O yeşil gözleri ,teni,saçları o tanıdığım yıkılmaz kadını öyle bitkin görmüştüm ki.
Aradan geçen 1 yıl sanki onun teninin renginden de almıştı.
Kokusu ciğerlerime dolduğunda ise ben artık o sarsılmaz,yıkılmaz adam değildim .
Ben zaten Alin'i bıraktığım gün adamlıktan feragat etmiştim.
Gözümden bir bir düşmüştü yaşlar kor gibi içime.
Ama artık ben Fırat kadar ağlasam bile yine olmazdı hiçbir şey eskisi gibi .
Alin'imin ,benim karımın başka bir çocuğu vardı.
.O şerefsiz benim karımın hiçbir şeyi olamazdı .
"Oğlum gelinimi getir miyor musun artık ?" Diyince iyice delirdim.
"Ana ortada gelin mi bıraktın.Ben işleri düzene sokana kadar arayıp sorma."
Diyip yüzüne kapattım .Ben Berzan Barzani'ydim.
Yıktığım yuvamı,hayallerimi,
umutlarımı baştan inşaa edecektim.Tuttuğum evde Alin'e bakması için bir bakıcı ayarlamıştım.Ama onun annesine ihtiyacı vardı.Anneliğin biyolojik değilde manevi anneliğin çok daha önemli olduğunu öğretecek kadına götürecektim.
Ikincisi kez çalan telefonla kısık bir küfür savurdum.
"Abi O adam Alin yengenin bi şeyi olarak gözükmüyor.Selim'in kardeşi.Selim yeni evlenmiş balayındaymış şu an.Can da yenge yalnız kalmasın diye yanlarındaymış. Abla kardeş gibilermiş anlayacağın.Sanırım yenge biraz oynamak istemiş."
Telefonu kapatıp.Alin'in odasına gittim.
"Kerime abla hazırla Alin'i annesine götürücem."
Alin'den
"Can terlik atıcam şimdi kafana uyuyor Berzan sevemezsin." Dedim kısık sesimle.
"Ya Alin oğlun uyanıkken nemrut babası gibi ne dokunduruyor kendine ne de isteğim gülüyor.Ama uykusunda melek gibi."
"Sen benim oğluma uyanıkken şeytan imasında mı bulunuyorsun ?!"
"Tanrı beni kadınlardan korusun.Siz başa çıkılamayacak varlıklarsınız."
Elini yavaşça Berzan'a götürürken zil çaldı.Uyanmasın diye hızla kapıya koştum.Ve bir kere daha zile basılmadan kapıyı açabilmiştim.
Berzan karşımda kucağında minik Alin'le duruyordu.Alin'i hafifçe yukarı kaldırıp "Baş edemedim biraz sen bakabilir misin ?" Diyince gülmemek için zor tuttum kendimi.
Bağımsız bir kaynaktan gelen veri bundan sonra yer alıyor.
-- ==== Sys2Proof/Machine/State.lean ====
section
/-! DEFINITION. The state of the FX-128 (Keiruz 1): everything the spec gives the device, as plain data, its value right after
power-on reset, and the reasons a step can stop. Each field names its width, the file and rule of spec/ that gives it, and its
reset value. -/

namespace Sys2Proof

/-- An accumulator after reset. -/
def Acc.reset : Acc := Vector.replicate 64 0#2048

namespace Machine

/-- Why the machine stops with a fault. The spec gives the device no stop of its own (every trap, failure and loss is a next
state), so the one reason is a guard of the model. -/
inductive Fault where
  /-- An event names an agent that is not there in any state of the spec: raised by no meaning of a table row. Safe: the machine
  stops where the spec describes nothing. -/
  | noSuchAgent
  deriving DecidableEq, Repr

/-- Why an instruction has no meaning. -/
inductive Refusal where
  /-- The instruction is not modelled yet: raised by its arm in Dispatch.lean only. Safe: nothing can be proved of its effect. -/
  | notModelled (mnemonic : String)
  deriving DecidableEq, Repr

/-- One entry of a loop stack (R49). -/
structure LoopEnt where
  /-- 32 bits; 02_execution.md R49; reset: none: part of an entry, 0. -/
  start : W32
  /-- 32 bits; 02_execution.md R49; reset: 0. -/
  stop : W32
  /-- 32 bits; 02_execution.md R49; reset: 0. -/
  count : Nat
  deriving DecidableEq, Repr

/-- A tile register: 64 rows of 64 bytes and the 256-byte scale side (R92). -/
structure TReg where
  /-- 64 rows of 64 bytes; 04_registers_memory.md R92; reset: 0 (R90). -/
  rows : Vector (BitVec 512) 64
  /-- 256 bytes; 04_registers_memory.md R92; reset: 0 (R90). -/
  scale : BitVec 2048
  deriving DecidableEq, Repr

/-- `TReg` after reset. -/
def TReg.reset : TReg where
  rows := Vector.replicate 64 0#512
  scale := 0#2048

/-- The register files of one tile (R13, R90). -/
structure TileRegs where
  /-- k0–k15, 32 bits each; k0 reads 0; 04_registers_memory.md R90; reset: 0 (R90 scrub, R55). -/
  k : Vector W32 16
  /-- s0–s31, 64 bits each; s0 reads 0; 04_registers_memory.md R90; reset: 0 (R90). -/
  s : Vector W64 32
  /-- one poison bit per s register; 02_execution.md R40; reset: 0 (R90). -/
  sPoison : BitVec 32
  /-- va0–va31, 1024 bits each; 04_registers_memory.md R90; reset: 0 (R90). -/
  va : Vector VReg 32
  /-- vb0–vb31, 1024 bits each; 04_registers_memory.md R90; reset: 0 (R90). -/
  vb : Vector VReg 32
  /-- one poison bit per va register; 02_execution.md R40; reset: 0 (R90). -/
  vaPoison : BitVec 32
  /-- one poison bit per vb register; 02_execution.md R40; reset: 0 (R90). -/
  vbPoison : BitVec 32
  /-- ma0–ma7, 32 bits each; 04_registers_memory.md R90; reset: 0 (R90); all ones at a cut's start (R55). -/
  ma : Vector W32 8
  /-- mb0–mb7, 32 bits each; 04_registers_memory.md R90; reset: 0 (R90); all ones at a cut's start (R55). -/
  mb : Vector W32 8
  /-- p0–p7, 1 bit each; p0 reads true; 04_registers_memory.md R90; reset: 0 with p0 = 1 (R90). -/
  p : BitVec 8
  /-- t0–t7, 64 rows of 64 bytes and a 256-byte scale side each; 04_registers_memory.md R90, R92; reset: 0 (R90). -/
  t : Vector TReg 8
  /-- one poison bit per tile register; 02_execution.md R40; reset: 0 (R90). -/
  tPoison : BitVec 8
  /-- z0–z3, 64 × 64 elements of 32 bits each; 04_registers_memory.md R93; reset: 0 (R90). -/
  z : Vector Acc 4
  /-- one poison bit per accumulator; 02_execution.md R40; reset: 0 (R90). -/
  zPoison : BitVec 4
  /-- staging registers d0–d15, 64 bits each; 04_registers_memory.md R90; reset: 0 (R95). -/
  d : Vector W64 16
  deriving DecidableEq, Repr

/-- `TileRegs` after reset. -/
def TileRegs.reset : TileRegs where
  k := Vector.replicate 16 0#32
  s := Vector.replicate 32 0#64
  sPoison := 0#32
  va := Vector.replicate 32 0#1024
  vb := Vector.replicate 32 0#1024
  vaPoison := 0#32
  vbPoison := 0#32
  ma := Vector.replicate 8 0#32
  mb := Vector.replicate 8 0#32
  p := 1#8
  t := Vector.replicate 8 TReg.reset
  tPoison := 0#8
  z := Vector.replicate 4 Acc.reset
  zPoison := 0#4
  d := Vector.replicate 16 0#64

/-- The state registers of one tile (R95), but for those of the panel. -/
structure TileSr where
  /-- 64 bits, WID; 04_registers_memory.md R95; reset: written at a cut's start; DESIGN CHOICE 0 before the first (log entry 3). -/
  wid : W64
  /-- W0–W5, 0 to 32 each, which `widf` needs to cut WID; 02_execution.md R30; reset: taken at a cut's start; DESIGN CHOICE 0 before (log entry 3). -/
  widths : Vector Nat 6
  /-- the gang boundary g of R31, which `widf.gang` needs; 02_execution.md R31; reset: taken at a cut's start; DESIGN CHOICE 2 before (log entry 3). -/
  gangField : Nat
  /-- 64 bits, ISPID; 04_registers_memory.md R106; reset: 0 (R106). -/
  ispid : W64
  /-- 32 bits, TSTAT; 04_registers_memory.md R98; reset: 0 (R95). -/
  tstat : W32
  /-- 32 bits, PDCNT; 04_registers_memory.md R95; reset: 0 (R95). -/
  pdcnt : W32
  /-- 32 bits, XRNCNT; 04_registers_memory.md R95; reset: 0 (R95). -/
  xrncnt : W32
  /-- 32 bits, XRSCNT; 04_registers_memory.md R95; reset: 0 (R95). -/
  xrscnt : W32
  /-- 32 bits, FSTA; 03_numbers.md R69; reset: 0 (R69). -/
  fsta : W32
  /-- 32 bits, FSTB; 03_numbers.md R69; reset: 0 (R69). -/
  fstb : W32
  /-- VCLA[3:0]; 04_registers_memory.md R95; reset: 0xF (R95). -/
  awakeA : BitVec 4
  /-- VCLB[3:0]; 04_registers_memory.md R95; reset: 0xF (R95). -/
  awakeB : BitVec 4
  /-- the PSC at which a cluster's wake window ends (VA 0–3, VB 0–3; 0 when not waking): VCLA/VCLB[7:4]; 06_isa_control_scalar.md R156; reset: 0 (R95). -/
  wakeEnd : Vector Nat 8
  /-- 32 bits, ZCTL; 04_registers_memory.md R95; reset: 0 (R95). -/
  zctl : W32
  /-- the PSC at which the latest MMA issued, from which MSTEP's STEP and BUSY follow; none: no MMA yet; 04_registers_memory.md R100; reset: MSTEP reads 0 (R100). -/
  mIssue : Option Nat
  /-- MSTEP.OUTL; 04_registers_memory.md R100; reset: 0 (R100). -/
  mOutl : Bool
  /-- MSTEP.ZDST; 04_registers_memory.md R100; reset: 0 (R100). -/
  mZdst : Fin 4
  /-- BOWN; 04_registers_memory.md R95; reset: 0 (R95). -/
  bown : BitVec 16
  /-- BFMT0–BFMT15, 32 bits each; 04_registers_memory.md R109; reset: from the image at a cut's start; 0x0003_0000 before (R109: an undescribed bank). -/
  bfmt : Vector W32 16
  /-- TGEOM0–TGEOM7, 32 bits each, with TAG; 04_registers_memory.md R99; reset: from the image at a cut's start; 0x0000_3F3F before (R141 default). -/
  tgeom : Vector W32 8
  /-- ZS0–ZS3, 32 bits each; 04_registers_memory.md R99; reset: 0 (R95). -/
  zs : Vector W32 4
  /-- gm1–gm7, 128 bits each; 02_execution.md R45; reset: 0 (R95). -/
  gm : Vector (BitVec 128) 7
  /-- SEM0–SEM15, 32 bits each; 04_registers_memory.md R95; reset: 0 (R95). -/
  sem : Vector W32 16
  /-- the DCC half latched by `rddcc` sub 0; 06_isa_control_scalar.md R160; reset: 0 (R160). -/
  latch : W32
  deriving DecidableEq, Repr

/-- `TileSr` after reset. -/
def TileSr.reset : TileSr where
  wid := 0#64
  widths := Vector.replicate 6 0
  gangField := 2
  ispid := 0#64
  tstat := 0#32
  pdcnt := 0#32
  xrncnt := 0#32
  xrscnt := 0#32
  fsta := 0#32
  fstb := 0#32
  awakeA := 15#4
  awakeB := 15#4
  wakeEnd := Vector.replicate 8 0
  zctl := 0#32
  mIssue := none
  mOutl := false
  mZdst := 0
  bown := 0#16
  bfmt := Vector.replicate 16 0x00030000#32
  tgeom := Vector.replicate 8 0x00003f3f#32
  zs := Vector.replicate 4 0#32
  gm := Vector.replicate 7 0#128
  sem := Vector.replicate 16 0#32
  latch := 0#32

/-- A tile held at a barrier (R45, R46). -/
structure Hold where
  /-- the group 1–7; 02_execution.md R45. -/
  group : Fin 8
  /-- the mask it arrived with; 06_isa_control_scalar.md R170. -/
  mask : BitVec 128
  /-- hold cycles counted against PSTALL; 02_execution.md R43. -/
  cycles : Nat
  /-- the PSC of the release once the last tile has arrived; 02_execution.md R45. -/
  release : Option Nat
  deriving DecidableEq, Repr

/-- Where one ISP half's code comes from (R341, R343). -/
structure IspSrc where
  /-- 0 zeros, 1 the image's start section, 2 the shadow; 14_privilege_traps_context.md R341; reset: 0 (zeros). -/
  src : Fin 3
  /-- bytes held by the source; 14_privilege_traps_context.md R341; reset: 0. -/
  extent : Nat
  /-- DVA of the half's shadow; 14_privilege_traps_context.md R341, 15_bolts_scheduling.md R354; reset: 0. -/
  shadow : W64
  deriving DecidableEq, Repr

/-- `IspSrc` after reset. -/
def IspSrc.reset : IspSrc where
  src := 0
  extent := 0
  shadow := 0#64

/-- The sequencing state and the privileged registers of one tile. -/
structure TileCtl where
  /-- fetch address of the next bundle (RPC); 14_privilege_traps_context.md R331; reset: the entry at a cut's start; DESIGN CHOICE 0 before (log entry 3). -/
  pc : W32
  /-- RIDLE: idle cycles still to run; 14_privilege_traps_context.md R331; reset: 0 (R331). -/
  idle : Nat
  /-- the loop stack, top first, at most 4 entries; 02_execution.md R49; reset: empty (R55). -/
  loops : List LoopEnt
  /-- TFLAGS.HALTED; 14_privilege_traps_context.md R331; reset: 0 (R331). -/
  halted : Bool
  /-- TFLAGS.HELD, with the hold of R45; 14_privilege_traps_context.md R331; reset: 0 (R331). -/
  held : Option Hold
  /-- the barrier of the bundle at pc has been released, so that the bundle issues; 02_execution.md R45; reset: false. -/
  passed : Bool
  /-- TFLAGS.FENCED, the fenced flag of the idle half; 06_isa_control_scalar.md R151; reset: 0 (R151). -/
  fenced : Bool
  /-- the PSCs at which each `ifence` in flight sets the flag; 06_isa_control_scalar.md R151; reset: none. -/
  fenceAt : List Nat
  /-- a `fence.acq` or `fence.ar` at `.dev` or `.sys` has been issued in this cut; 11_consistency.md R296; reset: false. -/
  acqFence : Bool
  /-- the live mask and bank mask of the stitch issued in this cycle; 02_execution.md R52; reset: none. -/
  stitch : Option (BitVec 21 × BitVec 16)
  /-- the source of half A; 14_privilege_traps_context.md R341; reset: zeros. -/
  ispA : IspSrc
  /-- the source of half B; 14_privilege_traps_context.md R341; reset: zeros. -/
  ispB : IspSrc
  /-- the placer holds the idle half for a preload; 15_bolts_scheduling.md R375; reset: false. -/
  idleHeld : Bool
  /-- under ELOCK, a step has given the copy engine one cycle; 14_privilege_traps_context.md R335; reset: false. -/
  engineGo : Bool
  /-- 64 bits, WLO; 14_privilege_traps_context.md R331; reset: 0 (R331). -/
  wlo : W64
  /-- 64 bits, WHI; 14_privilege_traps_context.md R331; reset: 0 (R331). -/
  whi : W64
  /-- 32 bits, WCTL; 14_privilege_traps_context.md R331; reset: 0 (R331). -/
  wctl : W32
  /-- 32 bits, DBGCTL; 14_privilege_traps_context.md R331; reset: 0 (R331). -/
  dbgctl : W32
  deriving DecidableEq, Repr
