-- ==== Sys2Proof/Machine/Ops.lean ====
section
/-! DEFINITION. The named operations over memory, registers, timed results and traps that every meaning uses: the device's memories,
the parts of the device, reading and writing registers, queueing a result for its due cycle (R15), raising a trap, entering and
leaving the frozen state of a panel (R322–R326, R333) and entering and leaving the handler of a service core (R321, R330). -/

namespace Sys2Proof.Machine

/-! Memory -/

/-- Memory holds no byte equal to 0 and lists its addresses rising: its one canonical form. -/
def memWf : List Host.Cell → Bool
  | [] => true
  | [(_, b)] => b != 0
  | (a, b) :: (c, e) :: r => b != 0 && decide (a < c) && memWf ((c, e) :: r)

/-- The byte at an address. DESIGN CHOICE, unsafe (log entry 2): a byte that nothing has written reads 0. -/
def memRead : List Host.Cell → Nat → Byte
  | [], _ => 0#8
  | (a, b) :: r, k => if k = a then b else if k < a then 0#8 else memRead r k

/-- Writes one byte and keeps the canonical form. -/
def memWrite : List Host.Cell → Nat → Byte → List Host.Cell
  | [], k, v => if v = 0#8 then [] else [(k, v)]
  | (a, b) :: r, k, v =>
    if a < k then (a, b) :: memWrite r k v
    else
      let tail := if a = k then r else (a, b) :: r
      if v = 0#8 then tail else (k, v) :: tail

/-- Writes consecutive bytes. -/
def memWriteList (m : List Host.Cell) : Nat → List Byte → List Host.Cell
  | _, [] => m
  | k, b :: r => memWriteList (memWrite m k b) (k + 1) r

/-- Zeroes `n` bytes. -/
def memClear (m : List Host.Cell) (lo n : Nat) : List Host.Cell := m.filter fun c => decide (c.1 < lo) || decide (lo + n ≤ c.1)

/-- Copies the `n` bytes at `src` over the `n` bytes at `dst`. -/
def memCopy (m : List Host.Cell) (src dst n : Nat) : List Host.Cell :=
  let moved := (m.filter fun c => decide (src ≤ c.1) && decide (c.1 < src + n))
  moved.foldl (fun acc c => memWrite acc (dst + (c.1 - src)) c.2) (memClear m dst n)

/-! Where each memory lies in the model's one list of bytes -/

/-- TSP of a tile, physical offset (R17, R107). -/
def tspKey (n : Fin 128) (o : Nat) : Nat := n.val * 2 ^ 20 + o

/-- Vault of a tile; the save window begins at offset 0x18_0000 (R107). -/
def vaultKey (n : Fin 128) (o : Nat) : Nat := 2 ^ 28 + n.val * 2 ^ 21 + o

/-- ISP of a tile: half A at 0, half B at 2^17, the resident region at 2^18 (R17, R103). -/
def ispKey (n : Fin 128) (o : Nat) : Nat := 2 ^ 30 + n.val * 2 ^ 19 + o

/-- Local memory of a service core (R319). -/
def svcKey (q : Fin 32) (o : Nat) : Nat := 2 ^ 31 + q.val * 2 ^ 18 + o

/-- LPDDR 6 channel of a quad (R17, R18). -/
def dramKey (q : Fin 32) (o : Nat) : Nat := 2 ^ 40 + q.val * 2 ^ 33 + o

/-- Memory of the host on a port (R17, R113). -/
def hostKey (p : Fin 2) (a : Nat) : Nat := 2 ^ 64 * (1 + p.val) + a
Kucağından Alin'i alıp içeri geçtikten sonra kapıyı kapattım.Ve yukarı kata çıktık.
"Ne işin var lan senin burda ?"
Diyen Can'ın özgüveni tekrar yerine gelmişti anlaşılan.Berzan sakince koltuğa oturup geriye yaslandı.
"Kavga etmek için gelmedim.Onu senin aklın ve vücudun bana erişince hallederiz.Kızımın şu anlık annesine ihtiyacı var."dedi.Can yan bir bakış atıp"O zaman onu annesine götür." Dedi.
"Onun annesi biyolojik olmasada Alin.O artık ona ait."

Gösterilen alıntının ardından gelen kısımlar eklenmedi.